** Records shown follows **

-- ==== Sys2Proof/Machine/Dispatch.lean ====
section
/-! DEFINITION. The dispatch of every command to its meaning, one arm per constructor of `Instr`. -/

namespace Sys2Proof.Machine

open Sys2Proof
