-- ==== Sys2Proof/Machine/Step.lean ====
section
/-! DEFINITION. One step of the block: the oldest waiting command takes effect. -/

namespace Sys2Proof.Machine

open Sys2Proof

/-- The command at the front of the queue takes effect; with none waiting the block idles (log entry 8). -/
def step (s : State) : Host.Outcome State Fault Refusal :=
  match s.pending with
  | [] => .next s
  | c :: rest => exec c { s with pending := rest }

/-- `s` with the command that a word spells at the front of its queue; the opcode table gives no row any bits, so no word
spells a command (log entry 9). -/
def State.withFetchWord (s : State) (nbits w : Nat) : State :=
  match decodeTableWord nbits w with
  | some c => { s with pending := c :: s.pending }
  | none => s

end Sys2Proof.Machine
end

** End of Records shown **

### Problem to work on
All entries shown above should be duplicated without a single difference.

### Problem solution
-- ==== Sys2Proof/Machine/Dispatch.lean ====
section
/-! DEFINITION. The dispatch of every command to its meaning, one arm per constructor of `Instr`. -/

namespace Sys2Proof.Machine

open Sys2Proof
-- ==== Sys2Proof/Machine/Step.lean ====
section
/-! DEFINITION. One step of the block: the oldest waiting command takes effect. -/

namespace Sys2Proof.Machine

open Sys2Proof

/-- The command at the front of the queue takes effect; with none waiting the block idles (log entry 8). -/
def step (s : State) : Host.Outcome State Fault Refusal :=
  match s.pending with
  | [] => .next s
  | c :: rest => exec c { s with pending := rest }

/-- `s` with the command that a word spells at the front of its queue; the opcode table gives no row any bits, so no word
spells a command (log entry 9). -/
def State.withFetchWord (s : State) (nbits w : Nat) : State :=
  match decodeTableWord nbits w with
  | some c => { s with pending := c :: s.pending }
  | none => s

end Sys2Proof.Machine
end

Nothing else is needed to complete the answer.